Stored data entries
[Start of Attachment]
-- ==== Sys2Proof/Machine/State.lean ====
section
/-! DEFINITION. The state of the machine, as plain data: everything 10_state.md gives it, the launch
parameters of 00_scope.md R7, and the model's own fields for the environment's free choices. -/

namespace Sys2Proof.Machine

/-- The two execution contexts (R20). -/
inductive Ctx where
  | main
  | isr
deriving DecidableEq, Repr

/-- The lifecycle tag of a channel (R22). -/
inductive Status where
  | uninitialized
  | ready
  | busy
deriving DecidableEq, Repr

/-- TRIGACT: how much a trigger releases (R26). The value 3 is refused at decode and never stored. -/
inductive TrigAct where
  | beat
  | burst
  | transaction
deriving DecidableEq, Repr

/-- A beat or access size (R35, R98). The value 3 is refused and never stored. -/
inductive Size where
  | byte
  | half
  | word
deriving DecidableEq, Repr

/-- Everything the block keeps for one channel: the lifecycle tag (R22), the register port (R23 to
R32), the hidden engine state (R29) and the descriptor with its progress registers (R35). The field
values given here are the power-on values of R44; `status` has none before SPLIT
(notes/assumptions/8.md). -/
structure Channel where
  status : Status := .uninitialized
  swrst : Bool := false
  enable : Bool := false
  trigsrc : BitVec 7 := 0
  trigact : TrigAct := .beat
  /-- Burst length minus one; reads as 0 without HAS_BURST_FIFO (R27). -/
  burstlen : BitVec 4 := 0
  /-- log2 of the FIFO threshold; reads as 0 without HAS_BURST_FIFO (R27). -/
  threshold : BitVec 2 := 0
  prilvl : BitVec 2 := 0
  inten : FlagSet := 0
  intflag : FlagSet := 0
  swtrig : Bool := false
  disableReq : Bool := false
  suspended : Bool := false
  /-- Authorised beats: released by a trigger, not yet moved. -/
  auth : BitVec 16 := 0
  /-- Beats left in the burst in progress; 0 at a burst boundary. -/
  burstLeft : BitVec 5 := 0
  trigPend : Bool := false
  bound : Bool := false
  dSrc : Word := 0
  dDst : Word := 0
  dCnt : BitVec 16 := 0
  dSize : Size := .byte
  dSinc : Bool := false
  dDinc : Bool := false
  /-- Beats still to move. -/
  rem : BitVec 16 := 0
  curSrc : Word := 0
  curDst : Word := 0
deriving DecidableEq, Repr

/-- A blocking phase (R34). -/
inductive Hold where
  | initWait (c : Chan) (lvl : BitVec 2)
  | resetWait (c : Chan)
  | freeWait (c : Chan)
  | waitPoll (c : Chan)
deriving DecidableEq, Repr

/-- The state of one context (R34, R38): command pointer, result register, blocking phase and the
saved `primask` values of its open critical sections, the outermost first. -/
structure CtxState where
  pc : Nat := 0
  res : Word := 0
  hold : Option Hold := none
  csStack : List Bool := []
deriving DecidableEq, Repr

/-- Where the controller value is (R36): held by the main context, or moved into the shared slot. -/
inductive CtrlLoc where
  | main
  | cell
deriving DecidableEq, Repr

/-- The fields the register-access log names (R37). -/
inductive PortField where
  | swrst
  | enable
  | trigsrc
  | trigact
  | burstlen
  | threshold
  | prilvl
  | intenset
  | intenclr
  | intflag
  | swtrig
  | desc
deriving DecidableEq, Repr

/-- A logged value: a field's value, or the four words of a descriptor write (R37, R170). -/
inductive LogValue where
  | val (v : Word)
  | desc (src dst cnt ctl : Word)
deriving DecidableEq, Repr

/-- One event of the register-access log: `W(c, F, v)` or `R(c, F, v)` (R37). -/
inductive Event where
  | write (c : Chan) (f : PortField) (v : LogValue)
  | read (c : Chan) (f : PortField) (v : LogValue)
deriving DecidableEq, Repr

/-- The fault codes of R301, in the order of their numbers 1 to 20. -/
inductive FaultCode where
  | illegalCommand
  | badChannel
  | notOwner
  | notSplit
  | illegalState
  | badDescriptor
  | misaligned
  | notBound
  | bufferRace
  | unguardedAccess
  | cellEmpty
  | reentrantBorrow
  | notBorrowed
  | borrowOutlivesCS
  | csUnderflow
  | iretOutsideIsr
  | csOpenAtIret
  | noIret
  | codeWrite
  | deviceAccess
deriving DecidableEq, Repr

/-- The info of a fault (R300): of a command, its context, pc, command word and, for IllegalState,
the lifecycle tag; of an engine step, the channel and the address. -/
inductive FaultInfo where
  | command (ctx : Ctx) (pc : Nat) (w : Word) (extra : Option Status)
  | engine (c : Chan) (addr : Word)
deriving DecidableEq, Repr

/-- The sticky fault record (R39, R300). -/
structure FaultRecord where
  code : FaultCode
  info : FaultInfo
deriving DecidableEq, Repr

/-- Why a step stops the machine. -/
inductive Fault where
  /-- Raised by `step` at a state whose `fault` is set: "no agent takes another step" (R300). The
  step that RAISED the fault was a next state that recorded it (notes/assumptions/7.md). Safe: the
  machine stops where the spec says it is quiescent. -/
  | sticky (r : FaultRecord)
deriving DecidableEq, Repr

/-- Why an instruction has no meaning. -/
inductive Refusal where
  /-- Raised by an arm of `exec` for an instruction without a meaning; no arm of this model is one.
  Safe: nothing can be proved of what the instruction would do. -/
  | notModelled (mnemonic : String)
deriving DecidableEq, Repr

/-- Memory as the bytes that differ from 0, by strictly rising address (R40). -/
abbrev Memory := List Host.Cell

/-- What an unlisted address reads as (DESIGN CHOICE, notes/assumptions/3.md). -/
def unlistedByte : Byte := 0

/-- The canonical form of a memory: strictly rising 32-bit addresses, no byte equal to what an
unlisted address reads as. -/
def Memory.wf : Memory → Bool
  | [] => true
  | (a, b) :: rest =>
    decide (a < 4294967296) && decide (b ≠ unlistedByte)
      && rest.all (fun cell => decide (a < cell.1)) && Memory.wf rest

/-- The state of the machine. -/
structure State where
  /-- The launch parameters (R7, R46); no step changes them. -/
  params : Params
  /-- The 32 channel slots; channel c exists when c < N (R21, notes/assumptions/13.md). -/
  chans : Vector Channel 32
  /-- The main context (R34). -/
  main : CtxState
  /-- The interrupt context; its fields mean something only while `isrActive` is set (R20). -/
  isr : CtxState
  /-- The controller has been split (R36). -/
  split : Bool
  ctrlLoc : CtrlLoc
  /-- The context holding the one borrow of the slot (R36). -/
  borrowedBy : Option Ctx
  /-- The critical-section depth at which the borrow was taken (R36). -/
  borrowDepth : Nat
  /-- Maskable interrupts are disabled (R38). -/
  primask : Bool
  /-- The vector being handled (R38). -/
  isrActive : Option VecNum
  /-- The pending latches; vector v exists when v <= V (R38, R311, notes/assumptions/14.md). -/
  nvicPend : Vector Bool 33
  /-- `Mem` (R40). -/
  mem : Memory
  /-- The register-access log, oldest event first (R37). -/
  log : List Event
  /-- The sticky fault (R39). -/
  fault : Option FaultRecord
  /-- The MODEL's own: scheduler picks waiting to be taken, the next one first
  (notes/assumptions/4.md). -/
  sched : List Pick
  /-- The MODEL's own: how many free picks have been taken (notes/assumptions/4.md). -/
  pickIdx : Nat
  /-- The MODEL's own: how many device bytes have been drawn (notes/assumptions/6.md). -/
  drawIdx : Nat
deriving DecidableEq, Repr

/-- The machine at launch: the power-on values of R44 and R350 to R352, with the default parameters
and no program loaded (notes/assumptions/1.md, 10.md). -/
def State.reset : State where
  params := Params.default
  chans := Vector.replicate 32 {}
  main := {}
  isr := {}
  split := false
  ctrlLoc := .main
  borrowedBy := none
  borrowDepth := 0
  primask := false
  isrActive := none
  nvicPend := Vector.replicate 33 false
  mem := []
  log := []
  fault := none
  sched := []
  pickIdx := 0
  drawIdx := 0

end Sys2Proof.Machine
end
[End of Attachment]
Directions
Set down every record above, word for word.

Response to the exercise
-- ==== Sys2Proof/Machine/State.lean ====
section
/-! DEFINITION. The state of the machine, as plain data: everything 10_state.md gives it, the launch
parameters of 00_scope.md R7, and the model's own fields for the environment's free choices. -/

namespace Sys2Proof.Machine

/-- The two execution contexts (R20). -/
inductive Ctx where
  | main
  | isr
deriving DecidableEq, Repr

/-- The lifecycle tag of a channel (R22). -/
inductive Status where
  | uninitialized
  | ready
  | busy
deriving DecidableEq, Repr

/-- TRIGACT: how much a trigger releases (R26). The value 3 is refused at decode and never stored. -/
inductive TrigAct where
  | beat
  | burst
  | transaction
deriving DecidableEq, Repr

/-- A beat or access size (R35, R98). The value 3 is refused and never stored. -/
inductive Size where
  | byte
  | half
  | word
deriving DecidableEq, Repr

/-- Everything the block keeps for one channel: the lifecycle tag (R22), the register port (R23 to
R32), the hidden engine state (R29) and the descriptor with its progress registers (R35). The field
values given here are the power-on values of R44; `status` has none before SPLIT
(notes/assumptions/8.md). -/
structure Channel where
  status : Status := .uninitialized
  swrst : Bool := false
  enable : Bool := false
  trigsrc : BitVec 7 := 0
  trigact : TrigAct := .beat
  /-- Burst length minus one; reads as 0 without HAS_BURST_FIFO (R27). -/
  burstlen : BitVec 4 := 0
  /-- log2 of the FIFO threshold; reads as 0 without HAS_BURST_FIFO (R27). -/
  threshold : BitVec 2 := 0
  prilvl : BitVec 2 := 0
  inten : FlagSet := 0
  intflag : FlagSet := 0
  swtrig : Bool := false
  disableReq : Bool := false
  suspended : Bool := false
  /-- Authorised beats: released by a trigger, not yet moved. -/
  auth : BitVec 16 := 0
  /-- Beats left in the burst in progress; 0 at a burst boundary. -/
  burstLeft : BitVec 5 := 0
  trigPend : Bool := false
  bound : Bool := false
  dSrc : Word := 0
  dDst : Word := 0
  dCnt : BitVec 16 := 0
  dSize : Size := .byte
  dSinc : Bool := false
  dDinc : Bool := false
  /-- Beats still to move. -/
  rem : BitVec 16 := 0
  curSrc : Word := 0
  curDst : Word := 0
deriving DecidableEq, Repr

/-- A blocking phase (R34). -/
inductive Hold where
  | initWait (c : Chan) (lvl : BitVec 2)
  | resetWait (c : Chan)
  | freeWait (c : Chan)
  | waitPoll (c : Chan)
deriving DecidableEq, Repr

/-- The state of one context (R34, R38): command pointer, result register, blocking phase and the
saved `primask` values of its open critical sections, the outermost first. -/
structure CtxState where
  pc : Nat := 0
  res : Word := 0
  hold : Option Hold := none
  csStack : List Bool := []
deriving DecidableEq, Repr

/-- Where the controller value is (R36): held by the main context, or moved into the shared slot. -/
inductive CtrlLoc where
  | main
  | cell
deriving DecidableEq, Repr

/-- The fields the register-access log names (R37). -/
inductive PortField where
  | swrst
  | enable
  | trigsrc
  | trigact
  | burstlen
  | threshold
  | prilvl
  | intenset
  | intenclr
  | intflag
  | swtrig
  | desc
deriving DecidableEq, Repr

/-- A logged value: a field's value, or the four words of a descriptor write (R37, R170). -/
inductive LogValue where
  | val (v : Word)
  | desc (src dst cnt ctl : Word)
deriving DecidableEq, Repr

/-- One event of the register-access log: `W(c, F, v)` or `R(c, F, v)` (R37). -/
inductive Event where
  | write (c : Chan) (f : PortField) (v : LogValue)
  | read (c : Chan) (f : PortField) (v : LogValue)
deriving DecidableEq, Repr

/-- The fault codes of R301, in the order of their numbers 1 to 20. -/
inductive FaultCode where
  | illegalCommand
  | badChannel
  | notOwner
  | notSplit
  | illegalState
  | badDescriptor
  | misaligned
  | notBound
  | bufferRace
  | unguardedAccess
  | cellEmpty
  | reentrantBorrow
  | notBorrowed
  | borrowOutlivesCS
  | csUnderflow
  | iretOutsideIsr
  | csOpenAtIret
  | noIret
  | codeWrite
  | deviceAccess
deriving DecidableEq, Repr

/-- The info of a fault (R300): of a command, its context, pc, command word and, for IllegalState,
the lifecycle tag; of an engine step, the channel and the address. -/
inductive FaultInfo where
  | command (ctx : Ctx) (pc : Nat) (w : Word) (extra : Option Status)
  | engine (c : Chan) (addr : Word)
deriving DecidableEq, Repr

/-- The sticky fault record (R39, R300). -/
structure FaultRecord where
  code : FaultCode
  info : FaultInfo
deriving DecidableEq, Repr

/-- Why a step stops the machine. -/
inductive Fault where
  /-- Raised by `step` at a state whose `fault` is set: "no agent takes another step" (R300). The
  step that RAISED the fault was a next state that recorded it (notes/assumptions/7.md). Safe: the
  machine stops where the spec says it is quiescent. -/
  | sticky (r : FaultRecord)
deriving DecidableEq, Repr

/-- Why an instruction has no meaning. -/
inductive Refusal where
  /-- Raised by an arm of `exec` for an instruction without a meaning; no arm of this model is one.
  Safe: nothing can be proved of what the instruction would do. -/
  | notModelled (mnemonic : String)
deriving DecidableEq, Repr

/-- Memory as the bytes that differ from 0, by strictly rising address (R40). -/
abbrev Memory := List Host.Cell

/-- What an unlisted address reads as (DESIGN CHOICE, notes/assumptions/3.md). -/
def unlistedByte : Byte := 0

/-- The canonical form of a memory: strictly rising 32-bit addresses, no byte equal to what an
unlisted address reads as. -/
def Memory.wf : Memory → Bool
  | [] => true
  | (a, b) :: rest =>
    decide (a < 4294967296) && decide (b ≠ unlistedByte)
      && rest.all (fun cell => decide (a < cell.1)) && Memory.wf rest

/-- The state of the machine. -/
structure State where
  /-- The launch parameters (R7, R46); no step changes them. -/
  params : Params
  /-- The 32 channel slots; channel c exists when c < N (R21, notes/assumptions/13.md). -/
  chans : Vector Channel 32
  /-- The main context (R34). -/
  main : CtxState
  /-- The interrupt context; its fields mean something only while `isrActive` is set (R20). -/
  isr : CtxState
  /-- The controller has been split (R36). -/
  split : Bool
  ctrlLoc : CtrlLoc
  /-- The context holding the one borrow of the slot (R36). -/
  borrowedBy : Option Ctx
  /-- The critical-section depth at which the borrow was taken (R36). -/
  borrowDepth : Nat
  /-- Maskable interrupts are disabled (R38). -/
  primask : Bool
  /-- The vector being handled (R38). -/
  isrActive : Option VecNum
  /-- The pending latches; vector v exists when v <= V (R38, R311, notes/assumptions/14.md). -/
  nvicPend : Vector Bool 33
  /-- `Mem` (R40). -/
  mem : Memory
  /-- The register-access log, oldest event first (R37). -/
  log : List Event
  /-- The sticky fault (R39). -/
  fault : Option FaultRecord
  /-- The MODEL's own: scheduler picks waiting to be taken, the next one first
  (notes/assumptions/4.md). -/
  sched : List Pick
  /-- The MODEL's own: how many free picks have been taken (notes/assumptions/4.md). -/
  pickIdx : Nat
  /-- The MODEL's own: how many device bytes have been drawn (notes/assumptions/6.md). -/
  drawIdx : Nat
deriving DecidableEq, Repr

/-- The machine at launch: the power-on values of R44 and R350 to R352, with the default parameters
and no program loaded (notes/assumptions/1.md, 10.md). -/
def State.reset : State where
  params := Params.default
  chans := Vector.replicate 32 {}
  main := {}
  isr := {}
  split := false
  ctrlLoc := .main
  borrowedBy := none
  borrowDepth := 0
  primask := false
  isrActive := none
  nvicPend := Vector.replicate 33 false
  mem := []
  log := []
  fault := none
  sched := []
  pickIdx := 0
  drawIdx := 0

end Sys2Proof.Machine
end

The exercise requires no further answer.